§ Collected data:
┌──

section
variable (c : Chip) (g : Safe → Safe)
@[simp] theorem modSafe_host : (Chip.modSafe g c).host = c.host := rfl
@[simp] theorem modSafe_sys : (Chip.modSafe g c).sys = c.sys := rfl
@[simp] theorem modSafe_masters : (Chip.modSafe g c).masters = c.masters := rfl
@[simp] theorem modSafe_lands : (Chip.modSafe g c).lands = c.lands := rfl
@[simp] theorem modSafe_tix : (Chip.modSafe g c).tix = c.tix := rfl
@[simp] theorem modSafe_cfg : (Chip.modSafe g c).cfg = c.cfg := rfl
@[simp] theorem modSafe_groups : (Chip.modSafe g c).groups = c.groups := rfl
@[simp] theorem modSafe_taps : (Chip.modSafe g c).taps = c.taps := rfl
@[simp] theorem modSafe_engs : (Chip.modSafe g c).engs = c.engs := rfl
@[simp] theorem modSafe_lib : (Chip.modSafe g c).lib = c.lib := rfl
@[simp] theorem modSafe_bill : (Chip.modSafe g c).bill = c.bill := rfl
@[simp] theorem modSafe_tariff : (Chip.modSafe g c).tariff = c.tariff := rfl
@[simp] theorem modSafe_time : (Chip.modSafe g c).time = c.time := rfl
@[simp] theorem modSafe_power : (Chip.modSafe g c).power = c.power := rfl
@[simp] theorem modSafe_save : (Chip.modSafe g c).save = c.save := rfl
@[simp] theorem modSafe_evt : (Chip.modSafe g c).evt = c.evt := rfl
@[simp] theorem modSafe_tamper : (Chip.modSafe g c).tamper = c.tamper := rfl
@[simp] theorem modSafe_ledger : (Chip.modSafe g c).ledger = c.ledger := rfl
@[simp] theorem modSafe_disp : (Chip.modSafe g c).disp = c.disp := rfl
@[simp] theorem modSafe_ferry : (Chip.modSafe g c).ferry = c.ferry := rfl
@[simp] theorem modSafe_bay : (Chip.modSafe g c).bay = c.bay := rfl
@[simp] theorem modSafe_drv : (Chip.modSafe g c).drv = c.drv := rfl
@[simp] theorem modSafe_safe : (Chip.modSafe g c).safe = g c.safe := rfl
@[simp] theorem modSafe_link : (Chip.modSafe g c).link = c.link := rfl
@[simp] theorem modSafe_key : (Chip.modSafe g c).key = c.key := rfl
@[simp] theorem modSafe_upd : (Chip.modSafe g c).upd = c.upd := rfl
@[simp] theorem modSafe_net : (Chip.modSafe g c).net = c.net := rfl
@[simp] theorem modSafe_pair : (Chip.modSafe g c).pair = c.pair := rfl
@[simp] theorem modSafe_free : (Chip.modSafe g c).free = c.free := rfl
end

section
variable (c : Chip) (g : Link → Link)
@[simp] theorem modLink_host : (Chip.modLink g c).host = c.host := rfl
@[simp] theorem modLink_sys : (Chip.modLink g c).sys = c.sys := rfl
@[simp] theorem modLink_masters : (Chip.modLink g c).masters = c.masters := rfl
@[simp] theorem modLink_lands : (Chip.modLink g c).lands = c.lands := rfl
@[simp] theorem modLink_tix : (Chip.modLink g c).tix = c.tix := rfl
@[simp] theorem modLink_cfg : (Chip.modLink g c).cfg = c.cfg := rfl
@[simp] theorem modLink_groups : (Chip.modLink g c).groups = c.groups := rfl
@[simp] theorem modLink_taps : (Chip.modLink g c).taps = c.taps := rfl
@[simp] theorem modLink_engs : (Chip.modLink g c).engs = c.engs := rfl
@[simp] theorem modLink_lib : (Chip.modLink g c).lib = c.lib := rfl
@[simp] theorem modLink_bill : (Chip.modLink g c).bill = c.bill := rfl
@[simp] theorem modLink_tariff : (Chip.modLink g c).tariff = c.tariff := rfl
@[simp] theorem modLink_time : (Chip.modLink g c).time = c.time := rfl
@[simp] theorem modLink_power : (Chip.modLink g c).power = c.power := rfl
@[simp] theorem modLink_save : (Chip.modLink g c).save = c.save := rfl
@[simp] theorem modLink_evt : (Chip.modLink g c).evt = c.evt := rfl
@[simp] theorem modLink_tamper : (Chip.modLink g c).tamper = c.tamper := rfl
@[simp] theorem modLink_ledger : (Chip.modLink g c).ledger = c.ledger := rfl
@[simp] theorem modLink_disp : (Chip.modLink g c).disp = c.disp := rfl
@[simp] theorem modLink_ferry : (Chip.modLink g c).ferry = c.ferry := rfl
@[simp] theorem modLink_bay : (Chip.modLink g c).bay = c.bay := rfl
@[simp] theorem modLink_drv : (Chip.modLink g c).drv = c.drv := rfl
@[simp] theorem modLink_safe : (Chip.modLink g c).safe = c.safe := rfl
@[simp] theorem modLink_link : (Chip.modLink g c).link = g c.link := rfl
@[simp] theorem modLink_key : (Chip.modLink g c).key = c.key := rfl
@[simp] theorem modLink_upd : (Chip.modLink g c).upd = c.upd := rfl
@[simp] theorem modLink_net : (Chip.modLink g c).net = c.net := rfl
@[simp] theorem modLink_pair : (Chip.modLink g c).pair = c.pair := rfl
@[simp] theorem modLink_free : (Chip.modLink g c).free = c.free := rfl
end

section
variable (c : Chip) (g : Key → Key)
@[simp] theorem modKey_host : (Chip.modKey g c).host = c.host := rfl
@[simp] theorem modKey_sys : (Chip.modKey g c).sys = c.sys := rfl
@[simp] theorem modKey_masters : (Chip.modKey g c).masters = c.masters := rfl
@[simp] theorem modKey_lands : (Chip.modKey g c).lands = c.lands := rfl
@[simp] theorem modKey_tix : (Chip.modKey g c).tix = c.tix := rfl
@[simp] theorem modKey_cfg : (Chip.modKey g c).cfg = c.cfg := rfl
@[simp] theorem modKey_groups : (Chip.modKey g c).groups = c.groups := rfl
@[simp] theorem modKey_taps : (Chip.modKey g c).taps = c.taps := rfl
@[simp] theorem modKey_engs : (Chip.modKey g c).engs = c.engs := rfl
@[simp] theorem modKey_lib : (Chip.modKey g c).lib = c.lib := rfl
@[simp] theorem modKey_bill : (Chip.modKey g c).bill = c.bill := rfl
@[simp] theorem modKey_tariff : (Chip.modKey g c).tariff = c.tariff := rfl
@[simp] theorem modKey_time : (Chip.modKey g c).time = c.time := rfl
@[simp] theorem modKey_power : (Chip.modKey g c).power = c.power := rfl
@[simp] theorem modKey_save : (Chip.modKey g c).save = c.save := rfl
@[simp] theorem modKey_evt : (Chip.modKey g c).evt = c.evt := rfl
@[simp] theorem modKey_tamper : (Chip.modKey g c).tamper = c.tamper := rfl
@[simp] theorem modKey_ledger : (Chip.modKey g c).ledger = c.ledger := rfl
@[simp] theorem modKey_disp : (Chip.modKey g c).disp = c.disp := rfl
@[simp] theorem modKey_ferry : (Chip.modKey g c).ferry = c.ferry := rfl
@[simp] theorem modKey_bay : (Chip.modKey g c).bay = c.bay := rfl
@[simp] theorem modKey_drv : (Chip.modKey g c).drv = c.drv := rfl
@[simp] theorem modKey_safe : (Chip.modKey g c).safe = c.safe := rfl
@[simp] theorem modKey_link : (Chip.modKey g c).link = c.link := rfl
@[simp] theorem modKey_key : (Chip.modKey g c).key = g c.key := rfl
@[simp] theorem modKey_upd : (Chip.modKey g c).upd = c.upd := rfl
@[simp] theorem modKey_net : (Chip.modKey g c).net = c.net := rfl
@[simp] theorem modKey_pair : (Chip.modKey g c).pair = c.pair := rfl
@[simp] theorem modKey_free : (Chip.modKey g c).free = c.free := rfl
end

section
variable (c : Chip) (g : Upd → Upd)
@[simp] theorem modUpd_host : (Chip.modUpd g c).host = c.host := rfl
@[simp] theorem modUpd_sys : (Chip.modUpd g c).sys = c.sys := rfl
@[simp] theorem modUpd_masters : (Chip.modUpd g c).masters = c.masters := rfl
@[simp] theorem modUpd_lands : (Chip.modUpd g c).lands = c.lands := rfl
@[simp] theorem modUpd_tix : (Chip.modUpd g c).tix = c.tix := rfl
@[simp] theorem modUpd_cfg : (Chip.modUpd g c).cfg = c.cfg := rfl
@[simp] theorem modUpd_groups : (Chip.modUpd g c).groups = c.groups := rfl
@[simp] theorem modUpd_taps : (Chip.modUpd g c).taps = c.taps := rfl
@[simp] theorem modUpd_engs : (Chip.modUpd g c).engs = c.engs := rfl
@[simp] theorem modUpd_lib : (Chip.modUpd g c).lib = c.lib := rfl
@[simp] theorem modUpd_bill : (Chip.modUpd g c).bill = c.bill := rfl
@[simp] theorem modUpd_tariff : (Chip.modUpd g c).tariff = c.tariff := rfl
@[simp] theorem modUpd_time : (Chip.modUpd g c).time = c.time := rfl
@[simp] theorem modUpd_power : (Chip.modUpd g c).power = c.power := rfl
@[simp] theorem modUpd_save : (Chip.modUpd g c).save = c.save := rfl
@[simp] theorem modUpd_evt : (Chip.modUpd g c).evt = c.evt := rfl
@[simp] theorem modUpd_tamper : (Chip.modUpd g c).tamper = c.tamper := rfl
@[simp] theorem modUpd_ledger : (Chip.modUpd g c).ledger = c.ledger := rfl
@[simp] theorem modUpd_disp : (Chip.modUpd g c).disp = c.disp := rfl
@[simp] theorem modUpd_ferry : (Chip.modUpd g c).ferry = c.ferry := rfl
@[simp] theorem modUpd_bay : (Chip.modUpd g c).bay = c.bay := rfl
@[simp] theorem modUpd_drv : (Chip.modUpd g c).drv = c.drv := rfl
@[simp] theorem modUpd_safe : (Chip.modUpd g c).safe = c.safe := rfl
@[simp] theorem modUpd_link : (Chip.modUpd g c).link = c.link := rfl
@[simp] theorem modUpd_key : (Chip.modUpd g c).key = c.key := rfl
@[simp] theorem modUpd_upd : (Chip.modUpd g c).upd = g c.upd := rfl
@[simp] theorem modUpd_net : (Chip.modUpd g c).net = c.net := rfl
@[simp] theorem modUpd_pair : (Chip.modUpd g c).pair = c.pair := rfl
@[simp] theorem modUpd_free : (Chip.modUpd g c).free = c.free := rfl
end

section
variable (c : Chip) (g : Net → Net)
@[simp] theorem modNet_host : (Chip.modNet g c).host = c.host := rfl
@[simp] theorem modNet_sys : (Chip.modNet g c).sys = c.sys := rfl
@[simp] theorem modNet_masters : (Chip.modNet g c).masters = c.masters := rfl
@[simp] theorem modNet_lands : (Chip.modNet g c).lands = c.lands := rfl
@[simp] theorem modNet_tix : (Chip.modNet g c).tix = c.tix := rfl
@[simp] theorem modNet_cfg : (Chip.modNet g c).cfg = c.cfg := rfl
@[simp] theorem modNet_groups : (Chip.modNet g c).groups = c.groups := rfl
@[simp] theorem modNet_taps : (Chip.modNet g c).taps = c.taps := rfl
@[simp] theorem modNet_engs : (Chip.modNet g c).engs = c.engs := rfl
@[simp] theorem modNet_lib : (Chip.modNet g c).lib = c.lib := rfl
@[simp] theorem modNet_bill : (Chip.modNet g c).bill = c.bill := rfl
@[simp] theorem modNet_tariff : (Chip.modNet g c).tariff = c.tariff := rfl
@[simp] theorem modNet_time : (Chip.modNet g c).time = c.time := rfl
@[simp] theorem modNet_power : (Chip.modNet g c).power = c.power := rfl
@[simp] theorem modNet_save : (Chip.modNet g c).save = c.save := rfl
@[simp] theorem modNet_evt : (Chip.modNet g c).evt = c.evt := rfl
@[simp] theorem modNet_tamper : (Chip.modNet g c).tamper = c.tamper := rfl
@[simp] theorem modNet_ledger : (Chip.modNet g c).ledger = c.ledger := rfl
@[simp] theorem modNet_disp : (Chip.modNet g c).disp = c.disp := rfl
@[simp] theorem modNet_ferry : (Chip.modNet g c).ferry = c.ferry := rfl
@[simp] theorem modNet_bay : (Chip.modNet g c).bay = c.bay := rfl
@[simp] theorem modNet_drv : (Chip.modNet g c).drv = c.drv := rfl
@[simp] theorem modNet_safe : (Chip.modNet g c).safe = c.safe := rfl
@[simp] theorem modNet_link : (Chip.modNet g c).link = c.link := rfl
@[simp] theorem modNet_key : (Chip.modNet g c).key = c.key := rfl
@[simp] theorem modNet_upd : (Chip.modNet g c).upd = c.upd := rfl
@[simp] theorem modNet_net : (Chip.modNet g c).net = g c.net := rfl
@[simp] theorem modNet_pair : (Chip.modNet g c).pair = c.pair := rfl
@[simp] theorem modNet_free : (Chip.modNet g c).free = c.free := rfl
end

└──

§ Work to be completed: From the records above, print only the lines between the one holding "(Chip.modKey g c).disp = c.disp := rfl" and the one holding "(Chip.modKey g c).link = c.link := rfl", inclusive, exactly as they stand.

§ Solution to this exercise:
@[simp] theorem modKey_disp : (Chip.modKey g c).disp = c.disp := rfl
@[simp] theorem modKey_ferry : (Chip.modKey g c).ferry = c.ferry := rfl
@[simp] theorem modKey_bay : (Chip.modKey g c).bay = c.bay := rfl
@[simp] theorem modKey_drv : (Chip.modKey g c).drv = c.drv := rfl
@[simp] theorem modKey_safe : (Chip.modKey g c).safe = c.safe := rfl
@[simp] theorem modKey_link : (Chip.modKey g c).link = c.link := rfl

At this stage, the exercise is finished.